_WHAT THIS TASK INVOLVES_
Please provide the entries below again, word for word.

(Dataset entries)
────────

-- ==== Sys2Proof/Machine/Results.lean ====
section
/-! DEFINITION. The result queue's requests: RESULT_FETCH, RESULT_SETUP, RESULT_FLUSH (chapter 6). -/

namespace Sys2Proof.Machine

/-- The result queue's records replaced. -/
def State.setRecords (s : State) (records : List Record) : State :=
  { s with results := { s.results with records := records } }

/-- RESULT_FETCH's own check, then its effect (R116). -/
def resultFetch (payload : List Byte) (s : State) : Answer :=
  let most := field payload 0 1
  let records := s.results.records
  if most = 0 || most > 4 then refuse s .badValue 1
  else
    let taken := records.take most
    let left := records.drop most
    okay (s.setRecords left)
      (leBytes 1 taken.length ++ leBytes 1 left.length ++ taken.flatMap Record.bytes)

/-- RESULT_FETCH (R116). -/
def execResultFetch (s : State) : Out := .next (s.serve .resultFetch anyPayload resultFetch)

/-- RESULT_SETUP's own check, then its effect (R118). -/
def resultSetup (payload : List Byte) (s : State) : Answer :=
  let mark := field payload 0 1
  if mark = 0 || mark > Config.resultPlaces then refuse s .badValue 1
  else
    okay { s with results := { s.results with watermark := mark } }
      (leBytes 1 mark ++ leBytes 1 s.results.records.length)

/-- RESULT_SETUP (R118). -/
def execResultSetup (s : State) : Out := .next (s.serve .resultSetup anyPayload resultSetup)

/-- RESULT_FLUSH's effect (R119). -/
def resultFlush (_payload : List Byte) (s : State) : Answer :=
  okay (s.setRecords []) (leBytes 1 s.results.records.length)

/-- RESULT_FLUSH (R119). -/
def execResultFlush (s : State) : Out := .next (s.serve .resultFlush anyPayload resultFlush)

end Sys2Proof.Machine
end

────────

_FINISHED TASK_
-- ==== Sys2Proof/Machine/Results.lean ====
section
/-! DEFINITION. The result queue's requests: RESULT_FETCH, RESULT_SETUP, RESULT_FLUSH (chapter 6). -/

namespace Sys2Proof.Machine

/-- The result queue's records replaced. -/
def State.setRecords (s : State) (records : List Record) : State :=
  { s with results := { s.results with records := records } }

/-- RESULT_FETCH's own check, then its effect (R116). -/
def resultFetch (payload : List Byte) (s : State) : Answer :=
  let most := field payload 0 1
  let records := s.results.records
  if most = 0 || most > 4 then refuse s .badValue 1
  else
    let taken := records.take most
    let left := records.drop most
    okay (s.setRecords left)
      (leBytes 1 taken.length ++ leBytes 1 left.length ++ taken.flatMap Record.bytes)

/-- RESULT_FETCH (R116). -/
def execResultFetch (s : State) : Out := .next (s.serve .resultFetch anyPayload resultFetch)

/-- RESULT_SETUP's own check, then its effect (R118). -/
def resultSetup (payload : List Byte) (s : State) : Answer :=
  let mark := field payload 0 1
  if mark = 0 || mark > Config.resultPlaces then refuse s .badValue 1
  else
    okay { s with results := { s.results with watermark := mark } }
      (leBytes 1 mark ++ leBytes 1 s.results.records.length)

/-- RESULT_SETUP (R118). -/
def execResultSetup (s : State) : Out := .next (s.serve .resultSetup anyPayload resultSetup)

/-- RESULT_FLUSH's effect (R119). -/
def resultFlush (_payload : List Byte) (s : State) : Answer :=
  okay (s.setRecords []) (leBytes 1 s.results.records.length)

/-- RESULT_FLUSH (R119). -/
def execResultFlush (s : State) : Out := .next (s.serve .resultFlush anyPayload resultFlush)

end Sys2Proof.Machine
end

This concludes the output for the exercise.